When the Creoles finished with remembrances of their fallen comrade, Fitzhugh cleared his throat. “This hyar man is one I’ll remember long as I live,” he said. “Back there in the Cass trading room, with Hervey fixin’ to murder me, and me sprawled on the floor, Alain Lemaitre leapt up on Hervey’s back and rassled him long enough for me to git free. He saved my life. He was a good and brave man. May he be with God, and rest in peace.”

Fitzhugh’s post had claimed its first man.

They walked silently back to the post, through frostbit air, each man absorbed in his own thoughts, the toll exacted by the fur business and wilderness and hardship a vast distance from the cities and farms and shops and churches of the east, alive in his mind. Many went into the wilderness; a third came back.

Maxim returned to the trading room, his gaze caressing everything, as if only the sights before his eyes could allay the disbelief he still felt within. He yearned to tell his father of this: to say, we are ready now. We have enough to make a profit. We will trade for horses and then take the wagons out, just as we planned. We might succeed.

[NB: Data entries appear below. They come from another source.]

-- ==== Sys2Proof/Machine/Fetch.lean ====
section
/-!
DEFINITION. Which operation comes next. The Wire Driver's pending commands come first: "the port takes the next command
word only when the trace [...] has been performed" (60_exceptions.md R121). Then the port takes one command word per step
(43_host_port.md R106).
-/

namespace Sys2Proof.Machine

/-- The refusal of a word that is no command (R60, R69, R70). -/
def refusalOf : DecodeError → Refusal
  | .wireOutsideDomain w => .wireOutsideDomain w
  | .reservedStateCode => .reservedStateCode

/-- The next operation, with the state it is performed in (its word taken). Where nothing is presented neither context acts
on the block, which is what IDLE stands for (R100, R125; DEDUCED: notes/assumptions/5.md). -/
def fetch (s : State) : Except Refusal (Instr × State) :=
  match s.pending with
  | w :: rest =>
    match decodeWire w with
    | .ok i => .ok (i, { s with pending := rest })
    | .error e => .error (refusalOf e)
  | [] =>
    match s.port with
    | w :: rest => .ok (decodeHost w, { s with port := rest })
    | [] => .ok (.idle, s)

/-- A state in which the word is the next one fetched: a format-C word is presented at the port, with no tick in progress; a
format-W word is the Wire Driver's next command. -/
def present (c : CommandWord) (s : State) : State :=
  match c with
  | .host w => { s with port := w :: s.port, pending := [] }
  | .wire w => { s with pending := w :: s.pending }

end Sys2Proof.Machine
end

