-- ==== Sys2Proof/Tests/Slice0.lean ====
section
/-!
SUPPORT. The model's own tests, and the witnesses of the statements in Certificates/Slice0/Obligations.lean. Expected results
come from the spec: V<n> is a vector of 95_test_vectors.md, and the words are written out bit by bit from
30_encoding.md R50 to R54.
-/

namespace Sys2Proof.Tests

open Sys2Proof.Machine

/-- A state with the given registers, nothing pending and nothing presented. -/
def st (fb : Vector Byte 5) (ac : Byte) (cur : SlotIx) (wires : Pattern) : State :=
  { fb := fb, ac := ac, cur := cur, wires := wires, pending := [], port := [] }

/-- The next state of an outcome, if it is one (outcomes themselves are not comparable by `decide`). -/
def next? : Result → Option State
  | .next s => some s
  | .fault _ => none
  | .refused _ => none

/-- The reason of a refusal. -/
def refusal? : Result → Option Refusal
  | .next _ => none
  | .fault _ => none
  | .refused r => some r

/-! ### Well-formedness: each check refuses an ill-formed term -/

theorem test_wsetZ_needs_a_wire : Instr.wellFormed (.wsetZ 5) = false ∧ Instr.wellFormed (.wsetZ 4) = true := by decide
theorem test_wsetL_needs_a_wire : Instr.wellFormed (.wsetL 6) = false ∧ Instr.wellFormed (.wsetL 0) = true := by decide
theorem test_wsetH_needs_a_wire : Instr.wellFormed (.wsetH 7) = false ∧ Instr.wellFormed (.wsetH 4) = true := by decide

/-! ### Decoding: one word for every constructor, bits from the spec (`cmd a d` and `w s`), and the encoder back -/

theorem test_decode_idle : decodeTableWord 16 0b00_000_00000000 = some .idle ∧ encode .idle = .host 0x0000 := by decide
theorem test_decode_tick : decodeTableWord 16 0b01_000_00000000 = some .tick ∧ encode .tick = .host 0x0800 := by decide
/-- V4. -/
theorem test_decode_wrFb0 : decodeTableWord 16 0b10_000_00000101 = some (.wrFb0 5) ∧ encode (.wrFb0 5) = .host 0x1005 := by decide
theorem test_decode_wrFb1 : decodeTableWord 16 0b10_001_11111111 = some (.wrFb1 255) ∧ encode (.wrFb1 255) = .host 0x11FF := by decide
/-- V8. -/
theorem test_decode_wrFb2 : decodeTableWord 16 0b10_010_00110100 = some (.wrFb2 52) ∧ encode (.wrFb2 52) = .host 0x1234 := by decide
/-- V9. -/
theorem test_decode_wrFb3 : decodeTableWord 16 0b10_011_11111111 = some (.wrFb3 255) ∧ encode (.wrFb3 255) = .host 0x13FF := by decide
/-- V5. -/
theorem test_decode_wrFb4 : decodeTableWord 16 0b10_100_00010100 = some (.wrFb4 20) ∧ encode (.wrFb4 20) = .host 0x1414 := by decide
/-- V6. -/
theorem test_decode_wrAc : decodeTableWord 16 0b10_101_00000101 = some (.wrAc 5) ∧ encode (.wrAc 5) = .host 0x1505 := by decide
/-- V7. -/
theorem test_decode_wrRsvd : decodeTableWord 16 0b10_110_10101011 = some (.wrRsvd 0 0xAB) ∧
    decodeTableWord 16 0b10_111_11111111 = some (.wrRsvd 1 0xFF) ∧ encode (.wrRsvd 1 0xFF) = .host 0x17FF := by decide
/-- V3, V43: ignored fields. -/
theorem test_decode_reset : decodeTableWord 16 0b11_000_00000000 = some .reset ∧ decodeTableWord 16 0x1ABC = some .reset := by decide
/-- V10. -/
theorem test_decode_wsetZ : decodeTableWord 8 0b011_00 = some (.wsetZ 3) ∧ encode (.wsetZ 3) = .wire 0x0C := by decide
theorem test_decode_wsetL : decodeTableWord 8 0b000_10 = some (.wsetL 0) ∧ encode (.wsetL 0) = .wire 0x02 := by decide
theorem test_decode_wsetH : decodeTableWord 8 0b100_11 = some (.wsetH 4) ∧ encode (.wsetH 4) = .wire 0x13 := by decide
/-- V11: state code 01, and wire 5. -/
theorem test_decode_refused_wire_words : decodeTableWord 8 0b100_01 = none ∧ decodeTableWord 8 0b101_00 = none ∧
    decodeWire 0b111_01 = .error (.wireOutsideDomain 7) := by decide
/-- R62: a number wider than its format is no word. -/
theorem test_decode_too_wide : decodeTableWord 16 0x2000 = none ∧ decodeTableWord 8 0x20 = none := by decide

/-! ### One step -/

/-- V41. -/
theorem test_idle_holds : next? (step ((st #v[5, 0, 0, 0, 0] 1 0 #v[.L, .H, .Z, .Z, .Z]).withFetchWord 16 0x0000)) =
    some (st #v[5, 0, 0, 0, 0] 1 0 #v[.L, .H, .Z, .Z, .Z]) := by decide
/-- V38: a write does not touch the wires. -/
theorem test_wrFb0_step : next? (step ((st #v[5, 0, 0, 0, 0] 1 0 #v[.L, .H, .Z, .Z, .Z]).withFetchWord 16 0x1009)) =
    some (st #v[9, 0, 0, 0, 0] 1 0 #v[.L, .H, .Z, .Z, .Z]) := by decide
/-- V40: stored raw. -/
theorem test_wrFb1_raw : next? (exec (.wrFb1 255) (st #v[0, 0, 0, 0, 0] 1 0 allZ)) = some (st #v[0, 255, 0, 0, 0] 1 0 allZ) := by decide
/-- R101 at the other three slots. -/
theorem test_wrFb2_slot : next? (exec (.wrFb2 7) (st #v[1, 2, 3, 4, 6] 5 2 allZ)) = some (st #v[1, 2, 7, 4, 6] 5 2 allZ) := by decide
theorem test_wrFb3_slot : next? (exec (.wrFb3 7) (st #v[1, 2, 3, 4, 6] 5 2 allZ)) = some (st #v[1, 2, 3, 7, 6] 5 2 allZ) := by decide
theorem test_wrFb4_slot : next? (exec (.wrFb4 7) (st #v[1, 2, 3, 4, 6] 5 2 allZ)) = some (st #v[1, 2, 3, 4, 7] 5 2 allZ) := by decide
/-- V39: a count write does not touch the cursor. -/
theorem test_wrAc_keeps_cursor : next? (exec (.wrAc 2) (st #v[1, 2, 3, 4, 6] 5 4 allZ)) = some (st #v[1, 2, 3, 4, 6] 2 4 allZ) := by decide
/-- V37. -/
theorem test_wrRsvd_ignored : next? (step ((st #v[5, 0, 0, 0, 0] 1 0 #v[.L, .H, .Z, .Z, .Z]).withFetchWord 16 0x16AB)) =
    some (st #v[5, 0, 0, 0, 0] 1 0 #v[.L, .H, .Z, .Z, .Z]) := by decide
/-- V42. -/
theorem test_reset_from_any_state : next? (step ((st #v[21, 255, 7, 0, 0] 7 3 #v[.Z, .H, .Z, .L, .Z]).withFetchWord 16 0x1800)) =
    some (st #v[0, 0, 0, 0, 0] 1 0 #v[.Z, .Z, .Z, .Z, .Z]) := by decide
/-- V27, on the machine's own table. -/
theorem test_tick_after_reset : next? (step (State.reset.withFetchWord 16 0x0800)) = some State.reset := by decide
/-- V29, V31, V32, V33, V34 and V35, on the reference table. -/
theorem test_tick_vectors :
    next? (tick topoRef (st #v[1, 8, 20, 0, 0] 3 2 allZ)) = some (st #v[1, 8, 20, 0, 0] 3 0 #v[.Z, .Z, .Z, .L, .H]) ∧
    next? (tick topoRef (st #v[21, 255, 7, 0, 0] 3 0 allZ)) = some (st #v[21, 255, 7, 0, 0] 3 1 allZ) ∧
    next? (tick topoRef (st #v[5, 5, 5, 5, 5] 0 3 allZ)) = some (st #v[5, 5, 5, 5, 5] 0 0 allZ) ∧
    next? (tick topoRef (st #v[20, 255, 7, 0, 6] 7 4 allZ)) = some (st #v[20, 255, 7, 0, 6] 7 0 #v[.Z, .H, .L, .Z, .Z]) ∧
    next? (tick topoRef (st #v[1, 2, 3, 4, 6] 2 4 allZ)) = some (st #v[1, 2, 3, 4, 6] 2 1 allZ) ∧
    next? (tick topoRef (st #v[9, 12, 0, 0, 0] 2 1 #v[.Z, .H, .Z, .L, .Z])) =
      some (st #v[9, 12, 0, 0, 0] 2 0 #v[.Z, .Z, .H, .Z, .L]) := by decide
/-- V13. -/
theorem test_wsetZ_step : next? (step ((st #v[0, 0, 0, 0, 0] 1 0 #v[.Z, .Z, .L, .H, .Z]).withFetchWord 8 0x0C)) =
    some (st #v[0, 0, 0, 0, 0] 1 0 #v[.Z, .Z, .L, .Z, .Z]) := by decide
/-- V15. -/
theorem test_wsetL_step : next? (step ((st #v[0, 0, 0, 0, 0] 1 0 #v[.Z, .H, .Z, .Z, .Z]).withFetchWord 8 0x02)) =
    some (st #v[0, 0, 0, 0, 0] 1 0 #v[.L, .H, .Z, .Z, .Z]) := by decide
/-- V17: the driver does not refuse an illegal pattern. -/
theorem test_wsetH_step : next? (step ((st #v[0, 0, 0, 0, 0] 1 0 #v[.H, .L, .Z, .Z, .Z]).withFetchWord 8 0x0B)) =
    some (st #v[0, 0, 0, 0, 0] 1 0 #v[.H, .L, .H, .Z, .Z]) := by decide
/-- V18. -/
theorem test_wset_refused : refusal? (step { State.reset with pending := [0x14] }) = some (.wireOutsideDomain 5) := by decide
/-- R98: the whole table of the cursor's advance. -/
theorem test_advance_table :
    ([0, 1, 2, 3, 4] : List SlotIx).map (fun c => ([1, 2, 3, 4, 5] : List Byte).map (nextCursor c)) =
      [[0, 1, 1, 1, 1], [0, 0, 2, 2, 2], [0, 1, 0, 3, 3], [0, 0, 1, 0, 4], [0, 1, 2, 1, 0]] := by decide

/-! ### Micro-steps, topology, pins, text -/

/-- V35's trace, as words. -/
theorem test_trace_words : (tickTrace (some ⟨2, 4⟩)).map wordOfCmd = [0x00, 0x04, 0x08, 0x0C, 0x10, 0x0B, 0x12] := by decide
/-- V36, steps 1, 2 and 6. -/
theorem test_micro_step_lit : lit topoRef #v[.Z, .H, .Z, .L, .Z] = [7] ∧ lit topoRef #v[.Z, .Z, .Z, .L, .Z] = [] ∧
    lit topoRef #v[.Z, .Z, .H, .Z, .Z] = [] := by decide
/-- V17, V26. -/
theorem test_lit : lit topoRef #v[.H, .L, .H, .Z, .Z] = [1, 10] ∧ lit topoRef #v[.L, .H, .Z, .Z, .Z] = [5] ∧
    lit topoRef #v[.H, .H, .Z, .Z, .Z] = [] := by decide
/-- V19 to V24. -/
theorem test_lookup : lookup topoRef 0 = none ∧ lookup topoRef 1 = some ⟨0, 1⟩ ∧ lookup topoRef 20 = some ⟨4, 3⟩ ∧
    lookup topoRef 21 = none ∧ lookup topoRef 128 = none ∧ lookup topoRef 255 = none := by decide
/-- R80 with the reference table. -/
theorem test_inverse : topoRef.led ⟨0, 1⟩ = some 1 ∧ topoRef.led ⟨1, 0⟩ = some 5 ∧ topoRef.led ⟨4, 3⟩ = some 20 := by decide
/-- V25, row 12. -/
theorem test_pairdec : pairdec ⟨2, 4⟩ = #v[.Z, .Z, .H, .Z, .L] ∧ outputEnable (pairdec ⟨2, 4⟩) = 0b10100 ∧
    outputLevel (pairdec ⟨2, 4⟩) = 0b00100 := by decide
/-- V12. -/
theorem test_pins : outputEnable #v[.Z, .H, .Z, .L, .Z] = 0b01010 ∧ outputLevel #v[.Z, .H, .Z, .L, .Z] = 0b00010 := by decide
/-- R54. -/
theorem test_state_codes : [WireState.Z, .L, .H].map WireState.code = [0b00, 0b10, 0b11] ∧ wireStateOfCode 0b01 = none ∧
    [WireState.Z, .L, .H].map (fun x => wireStateOfCode x.code) = [some .Z, some .L, some .H] := by decide
/-- R55 with the reference table. -/
theorem test_format_t : entryOfWord 0x23 = ⟨4, 3⟩ ∧ wordOfEntry ⟨1, 3⟩ = 0x0B := by decide
/-- R63: a line with a comment, lower case and a `0x` number; an operand out of range. -/
theorem test_assemble : assembleLine "wr fb2, 0x34 ; V8".toList = some [.wrFb2 52] ∧
    assembleLine "WSET 4, L".toList = some [.wsetL 4] ∧ assembleLine "WR AC, 256".toList = none := by decide
/-- The model's choice (notes/assumptions/13.md): letter case is ignored in operands and numbers too. -/
theorem test_assemble_case : assembleLine "WR r7, 0Xab".toList = assembleLine "wr R7, 0xAB".toList ∧
    assembleLine "wset 4, z".toList = some [.wsetZ 4] := by decide
/-- P2's publication, with its words, and R64's other pseudo-instructions. -/
theorem test_assemble_publish :
    assembleProgram ["RESET".toList, "PUBLISH [1, 8, 20]".toList, "TICK * 2".toList] =
      some [0x1800, 0x1001, 0x1108, 0x1214, 0x1300, 0x1400, 0x1503, 0x0800, 0x0800] ∧
    assembleLine "PUBLISH [], 1".toList = assembleLine "DARK".toList ∧ assembleProgram ["WSET 0, Z".toList] = none := by decide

But his father lived some interminable wintry distance away, months away, and all Maxim could do was think the thoughts and wish they could fly through the ether and into the minds of his parents. He refused to doze. The day had become much too important to miss even the smallest moment.

When the sun had reached its feeble zenith that second day of January, every mortal in the post gathered in the barracks to begin ceremonies that normally would occur in mid-summer, upon the arrival of the year’s outfit. Maxim had expected a smoke and a speech; he’d heard about all that. But now before his eyes, every Cheyenne wore his ceremonial finest, which they had all carried clear from their village on Crazy Woman Creek. Chief White Wolf wore his eagle-feather bonnet with fine otter tassels at either side, and hawk bells sewn to the red tradecloth headband. The headmen wore their ensigns of office, elaborate quilled and beaded shirts of leather, medicine pouches, grizzly-bear claw necklaces, scalp-bedecked staffs.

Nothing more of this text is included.